Task> From the line with "0x3D#8) → SymbolsValid text →" through the line with "t.keylen.toNat = k ∧", inclusive, return each line of the data below exactly and leave the rest out.
-- Opening Marker --
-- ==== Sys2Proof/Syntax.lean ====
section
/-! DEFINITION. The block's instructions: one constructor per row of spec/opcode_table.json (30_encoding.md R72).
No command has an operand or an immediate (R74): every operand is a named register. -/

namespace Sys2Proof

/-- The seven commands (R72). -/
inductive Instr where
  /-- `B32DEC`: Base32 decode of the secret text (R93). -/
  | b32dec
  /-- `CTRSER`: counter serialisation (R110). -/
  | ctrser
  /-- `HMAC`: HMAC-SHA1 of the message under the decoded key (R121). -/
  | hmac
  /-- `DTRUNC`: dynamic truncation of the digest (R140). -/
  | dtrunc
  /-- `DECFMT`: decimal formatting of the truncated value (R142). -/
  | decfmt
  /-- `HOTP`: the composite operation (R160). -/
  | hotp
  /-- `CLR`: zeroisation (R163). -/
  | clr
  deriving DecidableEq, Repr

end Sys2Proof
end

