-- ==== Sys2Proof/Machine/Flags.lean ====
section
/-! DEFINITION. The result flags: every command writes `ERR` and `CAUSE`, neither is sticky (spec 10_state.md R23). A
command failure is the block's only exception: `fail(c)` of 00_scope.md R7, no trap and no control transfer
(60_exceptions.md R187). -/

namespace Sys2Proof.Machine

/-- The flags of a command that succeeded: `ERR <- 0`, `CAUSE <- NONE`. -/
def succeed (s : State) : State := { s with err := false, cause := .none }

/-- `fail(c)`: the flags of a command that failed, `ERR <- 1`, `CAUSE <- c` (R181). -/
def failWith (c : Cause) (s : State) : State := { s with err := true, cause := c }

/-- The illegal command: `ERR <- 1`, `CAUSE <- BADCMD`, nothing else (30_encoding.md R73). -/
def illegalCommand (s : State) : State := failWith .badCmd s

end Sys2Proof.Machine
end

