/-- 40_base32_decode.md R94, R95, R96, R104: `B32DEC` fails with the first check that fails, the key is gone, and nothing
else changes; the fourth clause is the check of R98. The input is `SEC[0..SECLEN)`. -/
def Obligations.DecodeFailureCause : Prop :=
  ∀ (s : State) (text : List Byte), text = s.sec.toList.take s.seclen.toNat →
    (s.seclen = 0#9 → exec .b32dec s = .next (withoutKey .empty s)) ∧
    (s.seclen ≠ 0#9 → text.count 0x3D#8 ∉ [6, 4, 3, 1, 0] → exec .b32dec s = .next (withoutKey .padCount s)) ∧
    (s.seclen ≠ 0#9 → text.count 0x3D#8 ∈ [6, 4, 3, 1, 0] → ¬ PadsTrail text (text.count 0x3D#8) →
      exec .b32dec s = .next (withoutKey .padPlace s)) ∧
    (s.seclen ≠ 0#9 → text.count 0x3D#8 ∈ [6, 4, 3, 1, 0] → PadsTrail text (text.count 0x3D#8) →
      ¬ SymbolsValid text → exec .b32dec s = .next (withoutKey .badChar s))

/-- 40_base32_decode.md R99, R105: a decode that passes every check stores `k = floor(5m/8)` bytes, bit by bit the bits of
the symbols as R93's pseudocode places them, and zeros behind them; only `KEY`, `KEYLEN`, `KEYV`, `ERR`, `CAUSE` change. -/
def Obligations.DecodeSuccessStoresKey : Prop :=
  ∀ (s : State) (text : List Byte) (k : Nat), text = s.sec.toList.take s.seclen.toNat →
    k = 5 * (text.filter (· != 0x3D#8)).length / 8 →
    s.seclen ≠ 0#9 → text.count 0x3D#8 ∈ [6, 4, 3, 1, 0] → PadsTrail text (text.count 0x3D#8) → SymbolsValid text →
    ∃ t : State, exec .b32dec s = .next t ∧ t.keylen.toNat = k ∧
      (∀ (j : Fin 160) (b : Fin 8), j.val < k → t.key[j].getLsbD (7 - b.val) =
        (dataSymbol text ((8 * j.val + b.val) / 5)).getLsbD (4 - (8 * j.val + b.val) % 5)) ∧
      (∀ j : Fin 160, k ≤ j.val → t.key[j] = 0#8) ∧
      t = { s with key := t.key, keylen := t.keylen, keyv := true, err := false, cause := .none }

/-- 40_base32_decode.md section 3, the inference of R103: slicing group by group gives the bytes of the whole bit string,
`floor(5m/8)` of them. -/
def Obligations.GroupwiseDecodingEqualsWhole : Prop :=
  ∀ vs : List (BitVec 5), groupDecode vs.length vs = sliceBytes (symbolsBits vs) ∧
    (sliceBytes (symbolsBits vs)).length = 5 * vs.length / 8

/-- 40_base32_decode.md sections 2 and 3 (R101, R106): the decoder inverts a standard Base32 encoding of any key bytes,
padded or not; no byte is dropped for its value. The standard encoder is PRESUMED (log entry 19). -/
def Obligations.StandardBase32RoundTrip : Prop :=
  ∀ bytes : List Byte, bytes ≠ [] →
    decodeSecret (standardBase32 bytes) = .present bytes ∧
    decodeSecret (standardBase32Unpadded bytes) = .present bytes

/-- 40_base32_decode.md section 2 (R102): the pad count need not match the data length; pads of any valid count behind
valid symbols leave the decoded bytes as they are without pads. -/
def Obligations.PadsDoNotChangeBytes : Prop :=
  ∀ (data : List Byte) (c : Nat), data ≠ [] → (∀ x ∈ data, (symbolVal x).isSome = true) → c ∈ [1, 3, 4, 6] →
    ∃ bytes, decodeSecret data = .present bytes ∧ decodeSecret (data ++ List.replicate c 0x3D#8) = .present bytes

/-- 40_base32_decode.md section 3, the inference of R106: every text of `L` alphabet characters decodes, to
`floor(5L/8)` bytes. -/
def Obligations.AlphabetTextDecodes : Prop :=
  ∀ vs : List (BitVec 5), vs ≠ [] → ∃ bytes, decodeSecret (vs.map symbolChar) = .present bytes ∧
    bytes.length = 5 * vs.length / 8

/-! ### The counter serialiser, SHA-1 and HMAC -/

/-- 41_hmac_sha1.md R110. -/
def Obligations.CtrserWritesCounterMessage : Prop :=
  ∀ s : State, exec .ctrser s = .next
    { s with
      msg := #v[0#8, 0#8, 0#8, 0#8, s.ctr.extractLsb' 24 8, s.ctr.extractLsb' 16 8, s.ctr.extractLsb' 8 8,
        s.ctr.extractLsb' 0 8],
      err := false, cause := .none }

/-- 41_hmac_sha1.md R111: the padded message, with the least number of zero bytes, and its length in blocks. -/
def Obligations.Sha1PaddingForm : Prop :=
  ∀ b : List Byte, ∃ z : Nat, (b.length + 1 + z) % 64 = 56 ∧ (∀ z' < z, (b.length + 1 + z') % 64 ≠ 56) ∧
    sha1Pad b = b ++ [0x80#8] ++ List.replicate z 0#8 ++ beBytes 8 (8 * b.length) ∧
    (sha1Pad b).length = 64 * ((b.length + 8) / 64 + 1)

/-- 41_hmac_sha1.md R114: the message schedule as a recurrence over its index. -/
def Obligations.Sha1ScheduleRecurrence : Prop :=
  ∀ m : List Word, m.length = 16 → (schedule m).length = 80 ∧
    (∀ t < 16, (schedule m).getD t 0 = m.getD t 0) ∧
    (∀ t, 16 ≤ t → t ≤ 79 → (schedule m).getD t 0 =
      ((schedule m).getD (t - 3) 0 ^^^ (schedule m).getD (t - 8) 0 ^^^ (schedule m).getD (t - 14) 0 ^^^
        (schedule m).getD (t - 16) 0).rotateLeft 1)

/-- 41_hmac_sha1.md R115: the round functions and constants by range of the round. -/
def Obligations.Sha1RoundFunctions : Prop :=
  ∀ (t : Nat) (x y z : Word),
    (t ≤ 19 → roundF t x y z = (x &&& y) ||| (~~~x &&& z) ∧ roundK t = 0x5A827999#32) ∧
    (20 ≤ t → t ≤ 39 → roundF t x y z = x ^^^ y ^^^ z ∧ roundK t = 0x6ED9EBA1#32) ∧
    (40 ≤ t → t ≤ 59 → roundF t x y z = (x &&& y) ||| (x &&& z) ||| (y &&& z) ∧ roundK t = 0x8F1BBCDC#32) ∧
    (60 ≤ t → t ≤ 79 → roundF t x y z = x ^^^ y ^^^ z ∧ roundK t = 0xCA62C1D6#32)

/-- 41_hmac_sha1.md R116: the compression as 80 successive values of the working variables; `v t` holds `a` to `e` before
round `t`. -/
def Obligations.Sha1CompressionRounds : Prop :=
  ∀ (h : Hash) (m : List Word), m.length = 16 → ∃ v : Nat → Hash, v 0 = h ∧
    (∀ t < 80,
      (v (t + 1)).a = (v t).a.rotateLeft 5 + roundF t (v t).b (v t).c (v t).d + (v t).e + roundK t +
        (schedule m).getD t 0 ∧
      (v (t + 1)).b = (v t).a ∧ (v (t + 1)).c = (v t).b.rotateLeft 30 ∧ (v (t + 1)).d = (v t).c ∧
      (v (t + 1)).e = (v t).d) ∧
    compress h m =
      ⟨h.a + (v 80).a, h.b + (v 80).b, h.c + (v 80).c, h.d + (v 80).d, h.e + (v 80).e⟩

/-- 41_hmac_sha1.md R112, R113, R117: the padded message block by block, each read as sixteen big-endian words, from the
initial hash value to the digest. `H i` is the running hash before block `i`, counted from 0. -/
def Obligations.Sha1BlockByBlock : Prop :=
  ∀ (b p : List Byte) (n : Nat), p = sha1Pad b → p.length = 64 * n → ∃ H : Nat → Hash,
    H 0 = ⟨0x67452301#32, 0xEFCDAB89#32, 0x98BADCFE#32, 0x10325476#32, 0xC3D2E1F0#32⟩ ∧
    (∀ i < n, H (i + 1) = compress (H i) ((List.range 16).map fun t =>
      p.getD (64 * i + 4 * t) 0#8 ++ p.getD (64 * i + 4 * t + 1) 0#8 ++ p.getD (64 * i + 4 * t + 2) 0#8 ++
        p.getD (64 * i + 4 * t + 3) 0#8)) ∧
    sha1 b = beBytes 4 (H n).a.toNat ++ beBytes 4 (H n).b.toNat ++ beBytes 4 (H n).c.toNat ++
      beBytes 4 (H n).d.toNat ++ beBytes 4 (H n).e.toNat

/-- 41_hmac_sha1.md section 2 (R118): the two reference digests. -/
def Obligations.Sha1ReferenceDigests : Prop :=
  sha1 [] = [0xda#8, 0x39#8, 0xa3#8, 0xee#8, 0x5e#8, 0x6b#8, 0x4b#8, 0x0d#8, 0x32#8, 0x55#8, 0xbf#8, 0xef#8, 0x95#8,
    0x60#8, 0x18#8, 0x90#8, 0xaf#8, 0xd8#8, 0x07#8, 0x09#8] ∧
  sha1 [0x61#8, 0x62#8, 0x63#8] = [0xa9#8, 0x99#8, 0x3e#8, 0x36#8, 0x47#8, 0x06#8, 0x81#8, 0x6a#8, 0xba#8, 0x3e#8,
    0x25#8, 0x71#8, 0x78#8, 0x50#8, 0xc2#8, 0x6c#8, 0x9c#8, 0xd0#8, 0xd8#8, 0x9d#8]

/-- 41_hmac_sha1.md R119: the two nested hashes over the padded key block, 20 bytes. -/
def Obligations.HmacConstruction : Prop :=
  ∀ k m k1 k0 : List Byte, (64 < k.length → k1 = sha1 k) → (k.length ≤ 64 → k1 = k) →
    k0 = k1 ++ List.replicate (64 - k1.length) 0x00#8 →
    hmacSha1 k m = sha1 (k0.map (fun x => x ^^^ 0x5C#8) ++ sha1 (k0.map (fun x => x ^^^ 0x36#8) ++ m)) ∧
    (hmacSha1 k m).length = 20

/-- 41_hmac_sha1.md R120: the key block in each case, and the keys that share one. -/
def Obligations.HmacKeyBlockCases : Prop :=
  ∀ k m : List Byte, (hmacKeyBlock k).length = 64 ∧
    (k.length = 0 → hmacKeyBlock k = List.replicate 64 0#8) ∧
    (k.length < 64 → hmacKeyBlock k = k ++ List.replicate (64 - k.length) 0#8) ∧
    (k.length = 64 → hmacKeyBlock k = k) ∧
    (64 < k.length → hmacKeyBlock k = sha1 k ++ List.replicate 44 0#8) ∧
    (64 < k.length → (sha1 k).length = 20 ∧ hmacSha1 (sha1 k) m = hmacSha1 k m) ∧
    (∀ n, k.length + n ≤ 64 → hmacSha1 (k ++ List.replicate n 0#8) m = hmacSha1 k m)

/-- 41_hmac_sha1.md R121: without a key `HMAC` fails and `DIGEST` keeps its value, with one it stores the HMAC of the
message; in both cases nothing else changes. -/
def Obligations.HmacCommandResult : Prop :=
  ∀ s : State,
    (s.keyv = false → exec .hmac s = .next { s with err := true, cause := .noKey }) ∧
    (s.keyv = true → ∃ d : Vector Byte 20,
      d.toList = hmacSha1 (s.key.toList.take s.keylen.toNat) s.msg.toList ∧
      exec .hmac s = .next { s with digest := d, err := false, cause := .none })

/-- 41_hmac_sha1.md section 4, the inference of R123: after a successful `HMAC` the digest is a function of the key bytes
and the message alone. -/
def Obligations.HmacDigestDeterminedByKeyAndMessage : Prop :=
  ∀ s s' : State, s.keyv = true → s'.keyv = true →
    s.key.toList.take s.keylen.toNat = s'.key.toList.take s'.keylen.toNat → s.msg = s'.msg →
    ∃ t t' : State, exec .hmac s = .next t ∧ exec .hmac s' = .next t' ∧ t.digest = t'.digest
-- Closing Marker --
Worked solution>
    s.seclen ≠ 0#9 → text.count 0x3D#8 ∈ [6, 4, 3, 1, 0] → PadsTrail text (text.count 0x3D#8) → SymbolsValid text →
    ∃ t : State, exec .b32dec s = .next t ∧ t.keylen.toNat = k ∧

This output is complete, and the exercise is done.